Look through the records below and collect all lines that hold the string "setChan".

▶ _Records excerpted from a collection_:
----

/-! ## The load event and the plan fetch (Chapters 1, 2) -/

/-- The load event of a RUNNING or FLOATED channel: the count advances, the load time is the instant of the event, the staged
set goes into force (an all-float set with its requests for the new period number) and stays staged, θ advances by ω and Q
or takes the pending angle, Q and the pending angle are cleared, the plan age advances and saturates, the closed period is
counted and its metric kept, a fetch of the slot begins, the open-period buffer is empty but for reports. What the period's
own conditions CUR and AGE may change is named in the record; setup, other channels and other conditions stay. The last clause
gives the event whole, in its order: the period is counted, CUR judged, the record handed, the period tested by the capture
unit; the next period is opened; a BRAKE hold whose override is released is cleared, the legs are commanded and the requests
entered, and an AGE assertion comes before or after that (notes/assumptions/15.md); the fetch begins; the arbiter hands out.
That a load event asks for no peak before it (notes/assumptions/16.md), that every all-float set has its requests worked out
again (notes/assumptions/31.md), that an AGE assertion falls in the capture buffer of the period it opens
(notes/assumptions/25.md), and how the hand-out waits and goes on (notes/assumptions/17.md and 18.md) are the model's
readings. -/
def Obligations.LoadEventOpensTheNextPeriod : Prop :=
  ∀ (s : State) (c : ChannelId) (e next : EdgeSet), s.Inv → (s.chan c).state ≠ .off →
    (s.chan c).inForce = some e → (s.chan c).staged = some next →
    let ch := s.chan c
    let at_ := s.advanceTo (ch.loadTime + BitVec.ofNat 32 (4 * e.modulus))
    let p := closedPeriod ch e
    let number := ch.periodCount + 1
    let one := fun b : Bool => if b then (1 : Word) else 0
    ∃ t, exec (.loadEvent c) s = .next t ∧ t.refCount = at_.refCount ∧ t.hall = at_.hall ∧
      t.chan c = { ch with
        periodCount := number, loadTime := at_.refCount, falling := false, resumeHold := false
        inForce := some (if next.drives = floatDrives then
          { next with requests := floatRequests (s.cfg c) next.modulus number } else next)
        theta := match ch.pendingAngle with
          | some angle => angle
          | none => if ch.plan.mode = .align then ch.theta + ch.q else ch.theta + BitVec.ofInt 16 ch.plan.rate + ch.q
        q := 0, pendingAngle := none, planAge := min (ch.planAge + 1) 65535, lastMetric := p.metric
        fetch := some { period := number, reader := { since := at_.refCount, todo := fetchOrder c, got := [] } }
        counters := { ch.counters with
          periods := ch.counters.periods + 1
          shiftedPeriods := ch.counters.shiftedPeriods + one (decide (0 < e.s1 ∨ 0 < e.s2))
          failedWindows := ch.counters.failedWindows +
            one (e.first == .failedShort || e.first == .failedLate) +
            one (e.second == .failedShort || e.second == .failedLate) }
        buffer := { PeriodBuffer.empty with reports := (t.chan c).buffer.reports }
        log := { ch.log with
          groupNotOk := (t.chan c).log.groupNotOk, groupMissed := (t.chan c).log.groupMissed
          waiting := (t.chan c).log.waiting }
        state := (t.chan c).state, floatedLatch := (t.chan c).floatedLatch, legs := (t.chan c).legs
        brakeHold := (t.chan c).brakeHold, va := (t.chan c).va, computation := (t.chan c).computation
        cur := (t.chan c).cur, age := (t.chan c).age } ∧
      (t.chan c).state ≠ .off ∧
      (∀ c', c' ≠ c → t.chan c' = { s.chan c' with
        buffer := { (s.chan c').buffer with reports := (t.chan c').buffer.reports } }) ∧
      t.toDevice = { s.toDevice with
        refCount := t.refCount, hall := t.hall, freeIndex := t.freeIndex, notice := t.notice, ram := t.ram,
        statusWrite := t.statusWrite, channels := t.channels, requests := t.requests, cva := t.cva, cvb := t.cvb,
        capture := t.capture } ∧
      t.pending = s.pending ∧
      (let g := s.cfg c
       let counted := at_.setChan c (Channel.countClose p ch)
       let judged := match p.metric with
         | some m => counted.judge (.cur c) (decide (g.curLimit < m)) (decide (m + g.curH ≤ g.curLimit)) g.curF m
         | none => counted
       let handed := if p.number.toNat % p.plan.interval = 0 then judged.hand c (.period p) else judged
       let selected := handed.selectPeriod c p
       let closed := selected.chan c
       let opened : Device := { selected.setChan c { closed with
           periodCount := number, loadTime := at_.refCount, falling := false, resumeHold := false
           inForce := (t.chan c).inForce, theta := (t.chan c).theta, q := 0, pendingAngle := none
           planAge := min (ch.planAge + 1) 65535, buffer := .empty } with
         capture := if selected.capture.mode = .armed ∧ selected.capture.channel = c then
           { selected.capture with following := some .empty } else selected.capture }
       let followed := fun d : Device =>
         let held := if d.override c = .brake then d else d.setChan c { d.chan c with brakeHold := false }
         (held.loadLegs c).enterRequests c
       let aged := fun d : Device => d.assertCondition (.age c) (min (ch.planAge + 1) 65535 : Nat) 0
       let trips := closed.state = .running ∧ (ch.plan.mode = .align ∨ ch.plan.mode = .rotate) ∧ g.amax ≠ 0 ∧
         ch.age.asserted = false ∧ g.amax < min (ch.planAge + 1) 65535
       ∃ d f : Device, (¬trips → d = followed opened) ∧
         (trips → d = followed (aged opened) ∨ d = aged (followed opened)) ∧
         Device.HandsOut (d.setChan c { d.chan c with fetch := (t.chan c).fetch }) f ∧
         t.toDevice = publish s.toDevice f)

/-- The close at a load event: CUR is evaluated against the limit with its hysteresis and filter where the period has a metric,
and stays as it was where it has none; the log is handed the closed period's record exactly when the period's count is a
multiple of the record interval of the plan in force, after the records of CUR's evaluation and before those of AGE; and the
group counts take the period. -/
def Obligations.TheCloseEvaluatesCurAndHandsItsRecord : Prop :=
  ∀ (s : State) (c : ChannelId) (e : EdgeSet), (s.chan c).state ≠ .off → (s.chan c).inForce = some e →
    let p := closedPeriod (s.chan c) e
    let g := s.cfg c
    ∃ (t : State) (cur age : List EventRecord), exec (.loadEvent c) s = .next t ∧
      (p.metric = none → (t.chan c).cur = (s.chan c).cur) ∧
      (∀ m, p.metric = some m → (t.chan c).cur = (s.chan c).cur.evaluated (decide (g.curLimit < m))
        (decide ((m : Int) ≤ (g.curLimit : Int) - g.curH)) g.curF) ∧
      (t.chan c).log.waiting = (s.chan c).log.waiting ++ cur.map .event ++
        (if p.number.toNat % p.plan.interval = 0 then [.period p] else []) ++ age.map .event ∧
      (∀ r ∈ cur, r.condition = 1) ∧ (∀ r ∈ age, r.condition = 3) ∧
      (t.chan c).log.groupNotOk = min ((s.chan c).log.groupNotOk +
        (if e.first = .ok ∧ e.second = .ok then 0 else 1)) 255 ∧
      (t.chan c).log.groupMissed = min ((s.chan c).log.groupMissed +
        ([RequestKind.first, .second, .zero, .link].filter
          (fun k => (s.chan c).buffer.reports.get k == some .missed)).length) 255
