theorem Device.Hands.trans {a b c : Device} (h : a.Hands b) (k : b.Hands c) : a.Hands c where
  rest := by rw [k.rest, h.rest]
  channels := fun x => by rw [k.channels x, h.channels x]
  busy := fun cv x hx => k.busy cv x (h.busy cv x hx)
  started := fun cv x h1 h2 => by
    cases hb : b.converter cv with
    | some y =>
      have := k.busy cv y hb
      rw [h2] at this
      obtain rfl : x = y := by simpa using this
      exact h.started cv x h1 hb
    | none =>
      obtain ⟨p1, p2, p3, p4, p5, p6⟩ := k.started cv x hb h2
      rw [h.refCount] at p1 p6
      refine ⟨p1, p2, h.listed.subset p3, p4, ?_, p6⟩
      unfold Device.eligible at *
      rw [h.refCount] at p5; exact p5
  reported := fun cv x h1 h2 hu => by
    cases hb : b.converter cv with
    | some y =>
      have := k.busy cv y hb
      rw [h2] at this
      obtain rfl : x = y := by simpa using this
      rw [k.unreported _ _ fun cv' y hn hy => hu cv' y (fun hc => by subst hc; simp [hb] at hn) (h.free hn) hy]
      exact h.reported cv x h1 hb fun cv' y hc hn hy => hu cv' y hc hn (k.busy cv' y hy)
    | none =>
      have := k.reported cv x hb h2 fun cv' y hc hn hy => hu cv' y hc (h.free hn) hy
      rwa [h.refCount] at this
  unreported := fun c kind hu => by
    rw [k.unreported c kind fun cv y hn hy => hu cv y (h.free hn) hy]
    exact h.unreported c kind fun cv y hn hy => hu cv y hn (k.busy cv y hy)
  listed := k.listed.trans h.listed
  left := fun x h1 h2 => by
    by_cases hb : x ∈ b.requests
    · obtain ⟨cv, y, q1, q2, q3⟩ := k.left x hb h2
      refine ⟨cv, y, ?_, q2, q3⟩
      cases ha : a.converter cv with
      | none => rfl
      | some z => rw [h.busy cv z ha] at q1; simp at q1
    · obtain ⟨cv, y, q1, q2, q3⟩ := h.left x h1 hb
      exact ⟨cv, y, q1, k.busy cv y q2, q3⟩

theorem Device.hands_startEntry {d : Device} {cv : Converter} {e : Entry} (h : d.mayStart cv e = true)
    (he : e ∈ d.requests) : d.Hands (d.startEntry cv e) := by
  obtain ⟨h1, h2, h3, h4⟩ := Device.mayStart_spec h
  exact {
    rest := d.startEntry_rest cv e
    channels := d.chan_startEntry cv e
    busy := fun cv' k hk => by
      rw [Device.converter_startEntry, if_neg]
      · exact hk
      · rintro rfl; simp [h1] at hk
    started := fun cv' k hn hk => by
      rw [Device.converter_startEntry] at hk
      split at hk
      · subst_vars; cases hk; exact ⟨rfl, rfl, he, h4, h2, h3⟩
      · simp [hn] at hk
    reported := fun cv' k hn hk _ => by
      rw [Device.converter_startEntry] at hk
      split at hk
      · subst_vars; cases hk; rw [Device.report_startEntry, if_pos ⟨rfl, rfl⟩]
      · simp [hn] at hk
    unreported := fun c kind hu => by
      rw [Device.report_startEntry, if_neg]
      rintro ⟨rfl, rfl⟩
      exact (hu cv _ h1 (by rw [Device.converter_startEntry, if_pos rfl])).elim (fun h => h rfl) fun h => h rfl
    listed := by rw [Device.startEntry_requests]; exact List.erase_sublist
    left := fun x hx hn => by
      rw [Device.startEntry_requests] at hn
      have hxe : x = e := by
        refine Classical.byContradiction fun hc => ?_
        exact hn ((List.mem_erase_of_ne hc).2 hx)
      subst hxe
      exact ⟨cv, _, h1, by rw [Device.converter_startEntry, if_pos rfl], rfl⟩ }

theorem Device.hands_startThis {d : Device} {choice : Option (Converter × Entry)}
    (h : ∀ cv e, choice = some (cv, e) → e ∈ d.requests ∧ d.mayStart cv e = true) : d.Hands (d.startThis choice) := by
  unfold Device.startThis
  split
  · have := h _ _ rfl
    exact Device.hands_startEntry this.2 this.1
  · exact .refl d

theorem entriesAfter_sublist (e : Entry) (l : List Entry) : (entriesAfter e l).Sublist l := by
  induction l with
  | nil => exact List.Sublist.refl _
  | cons f rest ih =>
    unfold entriesAfter
    split
    · exact List.sublist_cons_self f rest
    · exact ih.trans (List.sublist_cons_self f rest)

theorem entriesAfter_erase (e : Entry) (l : List Entry) : (entriesAfter e l).Sublist (l.erase e) := by
  induction l with
  | nil => exact List.Sublist.refl _
  | cons f rest ih =>
    unfold entriesAfter
    split
    · subst_vars; simp
    · rw [List.erase_cons_tail (by simpa using ‹_›)]
      exact ih.trans (List.sublist_cons_self f _)

/-- After a start both converters are taken, or no entry is left that one may start. -/
theorem Device.settled_startSecond {d : Device} {cv : Converter} {k : Conversion} (hk : d.converter cv = some k)
    {l : List Entry} (hl : ∀ x ∈ l, x ∈ d.requests) :
    d.Hands (d.startSecond l) ∧ ∀ cv' x, x ∈ (d.startSecond l).requests → (d.startSecond l).mayStart cv' x = false := by
  have full : ∀ cv' e, e ∈ d.requests → d.mayStart cv' e = true →
      d.Hands (d.startEntry cv' e) ∧ ∀ cv'' x, (d.startEntry cv' e).mayStart cv'' x = false := by
    intro cv' e he hm
    have hh := Device.hands_startEntry hm he
    refine ⟨hh, fun cv'' x => ?_⟩
    have hfree := Device.mayStart_free hm
    have hbusy : ((d.startEntry cv' e).converter cv'').isNone = false := by
      rw [Device.converter_startEntry]
      split
      · rfl
      · have : cv'' = cv := by cases cv <;> cases cv' <;> cases cv'' <;> simp_all
        rw [this, hk]; rfl
    simp [Device.mayStart, hbusy]
  unfold Device.startSecond
  split
  · rename_i choice hc
    obtain ⟨cv', e⟩ := choice
    obtain ⟨he, hm⟩ := Device.startableIn_mem hc
    have := full cv' e (hl e he) hm
    exact ⟨this.1, fun cv'' x _ => this.2 cv'' x⟩
  · unfold Device.startThis
    split
    · rename_i cv' e hc
      obtain ⟨he, hm⟩ := Device.startableIn_mem hc
      have := full cv' e he hm
      exact ⟨this.1, fun cv'' x _ => this.2 cv'' x⟩
    · rename_i hc
      exact ⟨.refl d, fun cv' x hx => Device.startableIn_none hc hx⟩

/-- The first entry of a list that a converter may start is the one that is started, on CVA if CVA may start it. -/
theorem Device.startableIn_append {d : Device} {before after : List Entry} {y : Entry} {cv : Converter}
    (hb : ∀ z ∈ before, ∀ cv', d.mayStart cv' z = false) (hm : d.mayStart cv y = true)
    (hc : cv = .cvb → d.mayStart .cva y = false) : d.startableIn (before ++ y :: after) = some (cv, y) := by
  unfold Device.startableIn
  rw [List.findSome?_append, List.findSome?_eq_none_iff.2 fun z hz => by simp [hb z hz], Option.none_or, List.findSome?_cons]
  cases cv with
  | cva => simp [hm]
  | cvb => simp [hm, hc rfl]

theorem Device.startableIn_eq_none {d : Device} {l : List Entry} (h : ∀ x ∈ l, ∀ cv, d.mayStart cv x = false) :
    d.startableIn l = none := List.findSome?_eq_none_iff.2 fun z hz => by simp [h z hz]

theorem entriesAfter_append {before after : List Entry} {y : Entry} (h : y ∉ before) :
    entriesAfter y (before ++ y :: after) = after := by
  induction before with
  | nil => simp [entriesAfter]
  | cons x l ih =>
    simp only [List.mem_cons, not_or] at h
    rw [List.cons_append, entriesAfter, if_neg (Ne.symm h.1), ih h.2]

/-- What the start of an entry leaves the other converter to start. -/
theorem Device.mayStart_startEntry {d : Device} {cv cv' : Converter} (hc : cv' ≠ cv) (y z : Entry) :
    (d.startEntry cv y).mayStart cv' z = { d with requests := d.requests.erase y }.mayStart cv' z := by
  cases cv <;> cases cv' <;> first | exact absurd rfl hc | rfl

theorem Device.mayStart_of_busy {d : Device} {cv : Converter} {k : Conversion} (h : d.converter cv = some k) (z : Entry) :
    d.mayStart cv z = false := by simp [Device.mayStart, h]

/-- A start taken second is the one `SecondStart` says. -/
theorem Device.secondStart_startSecond {d : Device} {cv cv' : Converter} {y : Entry} {before after : List Entry}
    (hc : cv' ≠ cv) (he : d.requests.erase y = before ++ after) :
    d.SecondStart ((d.startEntry cv y).startSecond after) cv' before after := by
  have hstart : (d.startEntry cv y).converter cv = some { entry := y, start := d.refCount, discard := false } := by
    rw [Device.converter_startEntry, if_pos rfl]
  have hmay : ∀ z, (d.startEntry cv y).mayStart cv' z = { d with requests := before ++ after }.mayStart cv' z := fun z => by
    rw [Device.mayStart_startEntry hc, he]
  have hnone : ∀ l : List Entry, (∀ w ∈ l, { d with requests := before ++ after }.mayStart cv' w = false) →
      ∀ w ∈ l, ∀ c, (d.startEntry cv y).mayStart c w = false := fun l hl w hw c => by
    by_cases hcc : c = cv
    · subst hcc; exact Device.mayStart_of_busy hstart w
    · obtain rfl : c = cv' := by cases c <;> cases cv <;> cases cv' <;> simp_all
      rw [hmay]; exact hl w hw
  have hsome : ∀ pre z post, (∀ w ∈ pre, { d with requests := before ++ after }.mayStart cv' w = false) →
      { d with requests := before ++ after }.mayStart cv' z = true →
      (d.startEntry cv y).startableIn (pre ++ z :: post) = some (cv', z) := fun pre z post hp hz =>
    Device.startableIn_append (hnone pre hp) (by rw [hmay]; exact hz) fun h => by
      obtain rfl : cv = .cva := by cases cv <;> simp_all
      exact Device.mayStart_of_busy hstart z
  have hgets : ∀ z, ((d.startEntry cv y).startEntry cv' z).converter cv' =
      some { entry := z, start := d.refCount, discard := false } := fun z => by
    rw [Device.converter_startEntry, if_pos rfl, Device.startEntry_refCount]
  have hlist : (d.startEntry cv y).requests = before ++ after := by rw [Device.startEntry_requests, he]
  refine ⟨fun pre z post hl hp hz => ?_, fun ha => ⟨fun pre z post hl hp hz => ?_, fun hb => ?_⟩⟩
  · rw [Device.startSecond, hl, hsome pre z post hp hz]
    exact hgets z
  · rw [Device.startSecond, Device.startableIn_eq_none (hnone after ha), Device.startable, hlist, hl, List.append_assoc,
      List.cons_append, hsome pre z (post ++ after) hp hz]
    exact hgets z
  · rw [Device.startSecond, Device.startableIn_eq_none (hnone after ha), Device.startable, hlist,
      Device.startableIn_eq_none (hnone _ fun w hw => (List.mem_append.1 hw).elim (hb w) (ha w))]
    rw [Device.startThis, Device.converter_startEntry, if_neg hc]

----

▶ _Solution to this problem_:
       let counted := at_.setChan c (Channel.countClose p ch)
       let opened : Device := { selected.setChan c { closed with
         let held := if d.override c = .brake then d else d.setChan c { d.chan c with brakeHold := false }
         Device.HandsOut (d.setChan c { d.chan c with fetch := (t.chan c).fetch }) f ∧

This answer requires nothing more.